§ Prompt: Return the entries below exactly as written.

§ Working data:
↓↓↓
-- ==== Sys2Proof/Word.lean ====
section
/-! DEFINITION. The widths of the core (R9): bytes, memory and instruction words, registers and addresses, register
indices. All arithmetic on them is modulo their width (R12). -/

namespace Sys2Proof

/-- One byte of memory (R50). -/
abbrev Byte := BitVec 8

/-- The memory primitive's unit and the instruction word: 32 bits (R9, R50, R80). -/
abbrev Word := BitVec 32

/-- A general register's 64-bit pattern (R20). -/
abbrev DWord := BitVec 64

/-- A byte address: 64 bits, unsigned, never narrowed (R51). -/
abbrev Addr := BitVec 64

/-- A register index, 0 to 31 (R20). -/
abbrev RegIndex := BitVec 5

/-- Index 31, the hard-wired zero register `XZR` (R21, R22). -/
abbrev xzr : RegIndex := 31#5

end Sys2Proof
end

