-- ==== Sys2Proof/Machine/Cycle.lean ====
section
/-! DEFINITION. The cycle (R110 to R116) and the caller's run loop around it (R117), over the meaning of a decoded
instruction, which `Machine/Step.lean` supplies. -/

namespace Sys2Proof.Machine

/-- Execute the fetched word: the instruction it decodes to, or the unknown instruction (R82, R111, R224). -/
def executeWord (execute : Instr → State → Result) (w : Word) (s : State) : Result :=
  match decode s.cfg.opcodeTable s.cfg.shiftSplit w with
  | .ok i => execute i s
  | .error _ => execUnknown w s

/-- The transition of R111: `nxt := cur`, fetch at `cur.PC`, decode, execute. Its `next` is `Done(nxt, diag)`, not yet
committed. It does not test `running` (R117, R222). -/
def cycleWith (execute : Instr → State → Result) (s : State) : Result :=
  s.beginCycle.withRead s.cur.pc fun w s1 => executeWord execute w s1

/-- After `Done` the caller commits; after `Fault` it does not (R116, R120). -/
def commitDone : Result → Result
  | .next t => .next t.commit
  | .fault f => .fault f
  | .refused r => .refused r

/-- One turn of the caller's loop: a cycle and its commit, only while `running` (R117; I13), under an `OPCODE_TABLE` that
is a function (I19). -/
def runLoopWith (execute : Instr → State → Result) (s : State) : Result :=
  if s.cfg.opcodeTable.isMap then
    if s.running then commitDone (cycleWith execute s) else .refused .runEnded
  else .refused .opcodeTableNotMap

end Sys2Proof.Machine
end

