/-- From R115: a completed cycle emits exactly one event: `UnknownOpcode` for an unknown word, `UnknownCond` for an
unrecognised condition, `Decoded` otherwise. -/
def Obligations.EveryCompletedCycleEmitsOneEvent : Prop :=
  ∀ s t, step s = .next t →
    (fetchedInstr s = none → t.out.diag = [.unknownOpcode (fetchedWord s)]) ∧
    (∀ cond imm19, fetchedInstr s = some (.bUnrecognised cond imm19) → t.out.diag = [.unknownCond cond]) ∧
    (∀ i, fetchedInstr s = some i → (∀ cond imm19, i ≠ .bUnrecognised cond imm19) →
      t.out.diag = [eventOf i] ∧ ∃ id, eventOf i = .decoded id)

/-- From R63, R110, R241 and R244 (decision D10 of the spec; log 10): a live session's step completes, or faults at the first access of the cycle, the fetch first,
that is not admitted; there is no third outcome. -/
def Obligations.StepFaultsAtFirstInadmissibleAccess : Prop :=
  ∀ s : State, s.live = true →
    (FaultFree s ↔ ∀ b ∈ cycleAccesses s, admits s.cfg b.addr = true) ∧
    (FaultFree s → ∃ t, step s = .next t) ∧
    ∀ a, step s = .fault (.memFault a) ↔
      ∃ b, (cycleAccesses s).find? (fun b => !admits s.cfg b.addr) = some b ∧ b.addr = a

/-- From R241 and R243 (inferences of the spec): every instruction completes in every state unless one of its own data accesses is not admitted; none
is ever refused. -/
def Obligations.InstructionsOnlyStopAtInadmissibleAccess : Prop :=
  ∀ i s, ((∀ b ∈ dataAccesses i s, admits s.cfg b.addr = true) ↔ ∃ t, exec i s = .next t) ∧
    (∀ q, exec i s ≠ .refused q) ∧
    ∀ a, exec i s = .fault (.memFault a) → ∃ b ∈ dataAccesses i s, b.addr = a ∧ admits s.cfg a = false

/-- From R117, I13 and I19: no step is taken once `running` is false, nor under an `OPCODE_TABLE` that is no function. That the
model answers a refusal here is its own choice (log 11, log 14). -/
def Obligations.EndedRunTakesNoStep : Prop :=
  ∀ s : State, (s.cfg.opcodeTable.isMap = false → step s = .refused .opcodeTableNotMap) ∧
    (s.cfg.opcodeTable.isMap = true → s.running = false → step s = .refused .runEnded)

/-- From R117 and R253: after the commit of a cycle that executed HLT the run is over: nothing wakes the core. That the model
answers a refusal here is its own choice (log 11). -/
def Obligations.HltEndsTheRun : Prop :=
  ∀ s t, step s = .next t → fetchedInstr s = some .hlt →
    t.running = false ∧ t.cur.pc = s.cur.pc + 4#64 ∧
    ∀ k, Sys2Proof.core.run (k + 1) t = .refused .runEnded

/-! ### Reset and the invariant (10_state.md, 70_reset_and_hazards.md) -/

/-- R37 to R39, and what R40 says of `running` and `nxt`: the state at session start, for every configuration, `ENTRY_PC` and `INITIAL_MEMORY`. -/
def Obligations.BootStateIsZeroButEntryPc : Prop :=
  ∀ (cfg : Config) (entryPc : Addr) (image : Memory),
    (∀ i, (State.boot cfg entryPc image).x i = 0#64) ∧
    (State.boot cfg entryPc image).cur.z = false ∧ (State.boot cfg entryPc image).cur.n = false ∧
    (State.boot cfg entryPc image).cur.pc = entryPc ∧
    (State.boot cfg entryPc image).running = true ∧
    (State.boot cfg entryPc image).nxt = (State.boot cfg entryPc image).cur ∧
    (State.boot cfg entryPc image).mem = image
↑↑↑
§ Solution:
-- ==== Sys2Proof/Word.lean ====
section
/-! DEFINITION. The widths of the core (R9): bytes, memory and instruction words, registers and addresses, register
indices. All arithmetic on them is modulo their width (R12). -/

namespace Sys2Proof

/-- One byte of memory (R50). -/
abbrev Byte := BitVec 8

/-- The memory primitive's unit and the instruction word: 32 bits (R9, R50, R80). -/
abbrev Word := BitVec 32

/-- A general register's 64-bit pattern (R20). -/
abbrev DWord := BitVec 64

/-- A byte address: 64 bits, unsigned, never narrowed (R51). -/
abbrev Addr := BitVec 64

/-- A register index, 0 to 31 (R20). -/
abbrev RegIndex := BitVec 5

/-- Index 31, the hard-wired zero register `XZR` (R21, R22). -/
abbrev xzr : RegIndex := 31#5

end Sys2Proof
end

-- ==== Sys2Proof/Machine/Cycle.lean ====
section
/-! DEFINITION. The cycle (R110 to R116) and the caller's run loop around it (R117), over the meaning of a decoded
instruction, which `Machine/Step.lean` supplies. -/

namespace Sys2Proof.Machine

/-- Execute the fetched word: the instruction it decodes to, or the unknown instruction (R82, R111, R224). -/
def executeWord (execute : Instr → State → Result) (w : Word) (s : State) : Result :=
  match decode s.cfg.opcodeTable s.cfg.shiftSplit w with
  | .ok i => execute i s
  | .error _ => execUnknown w s

/-- The transition of R111: `nxt := cur`, fetch at `cur.PC`, decode, execute. Its `next` is `Done(nxt, diag)`, not yet
committed. It does not test `running` (R117, R222). -/
def cycleWith (execute : Instr → State → Result) (s : State) : Result :=
  s.beginCycle.withRead s.cur.pc fun w s1 => executeWord execute w s1

/-- After `Done` the caller commits; after `Fault` it does not (R116, R120). -/
def commitDone : Result → Result
  | .next t => .next t.commit
  | .fault f => .fault f
  | .refused r => .refused r

/-- One turn of the caller's loop: a cycle and its commit, only while `running` (R117; I13), under an `OPCODE_TABLE` that
is a function (I19). -/
def runLoopWith (execute : Instr → State → Result) (s : State) : Result :=
  if s.cfg.opcodeTable.isMap then
    if s.running then commitDone (cycleWith execute s) else .refused .runEnded
  else .refused .opcodeTableNotMap

end Sys2Proof.Machine
end

/-- From R115: a completed cycle emits exactly one event: `UnknownOpcode` for an unknown word, `UnknownCond` for an
unrecognised condition, `Decoded` otherwise. -/
def Obligations.EveryCompletedCycleEmitsOneEvent : Prop :=
  ∀ s t, step s = .next t →
    (fetchedInstr s = none → t.out.diag = [.unknownOpcode (fetchedWord s)]) ∧
    (∀ cond imm19, fetchedInstr s = some (.bUnrecognised cond imm19) → t.out.diag = [.unknownCond cond]) ∧
    (∀ i, fetchedInstr s = some i → (∀ cond imm19, i ≠ .bUnrecognised cond imm19) →
      t.out.diag = [eventOf i] ∧ ∃ id, eventOf i = .decoded id)

/-- From R63, R110, R241 and R244 (decision D10 of the spec; log 10): a live session's step completes, or faults at the first access of the cycle, the fetch first,
that is not admitted; there is no third outcome. -/
def Obligations.StepFaultsAtFirstInadmissibleAccess : Prop :=
  ∀ s : State, s.live = true →
    (FaultFree s ↔ ∀ b ∈ cycleAccesses s, admits s.cfg b.addr = true) ∧
    (FaultFree s → ∃ t, step s = .next t) ∧
    ∀ a, step s = .fault (.memFault a) ↔
      ∃ b, (cycleAccesses s).find? (fun b => !admits s.cfg b.addr) = some b ∧ b.addr = a

/-- From R241 and R243 (inferences of the spec): every instruction completes in every state unless one of its own data accesses is not admitted; none
is ever refused. -/
def Obligations.InstructionsOnlyStopAtInadmissibleAccess : Prop :=
  ∀ i s, ((∀ b ∈ dataAccesses i s, admits s.cfg b.addr = true) ↔ ∃ t, exec i s = .next t) ∧
    (∀ q, exec i s ≠ .refused q) ∧
    ∀ a, exec i s = .fault (.memFault a) → ∃ b ∈ dataAccesses i s, b.addr = a ∧ admits s.cfg a = false

/-- From R117, I13 and I19: no step is taken once `running` is false, nor under an `OPCODE_TABLE` that is no function. That the
model answers a refusal here is its own choice (log 11, log 14). -/
def Obligations.EndedRunTakesNoStep : Prop :=
  ∀ s : State, (s.cfg.opcodeTable.isMap = false → step s = .refused .opcodeTableNotMap) ∧
    (s.cfg.opcodeTable.isMap = true → s.running = false → step s = .refused .runEnded)

/-- From R117 and R253: after the commit of a cycle that executed HLT the run is over: nothing wakes the core. That the model
answers a refusal here is its own choice (log 11). -/
def Obligations.HltEndsTheRun : Prop :=
  ∀ s t, step s = .next t → fetchedInstr s = some .hlt →
    t.running = false ∧ t.cur.pc = s.cur.pc + 4#64 ∧
    ∀ k, Sys2Proof.core.run (k + 1) t = .refused .runEnded

/-! ### Reset and the invariant (10_state.md, 70_reset_and_hazards.md) -/

/-- R37 to R39, and what R40 says of `running` and `nxt`: the state at session start, for every configuration, `ENTRY_PC` and `INITIAL_MEMORY`. -/
def Obligations.BootStateIsZeroButEntryPc : Prop :=
  ∀ (cfg : Config) (entryPc : Addr) (image : Memory),
    (∀ i, (State.boot cfg entryPc image).x i = 0#64) ∧
    (State.boot cfg entryPc image).cur.z = false ∧ (State.boot cfg entryPc image).cur.n = false ∧
    (State.boot cfg entryPc image).cur.pc = entryPc ∧
    (State.boot cfg entryPc image).running = true ∧
    (State.boot cfg entryPc image).nxt = (State.boot cfg entryPc image).cur ∧
    (State.boot cfg entryPc image).mem = image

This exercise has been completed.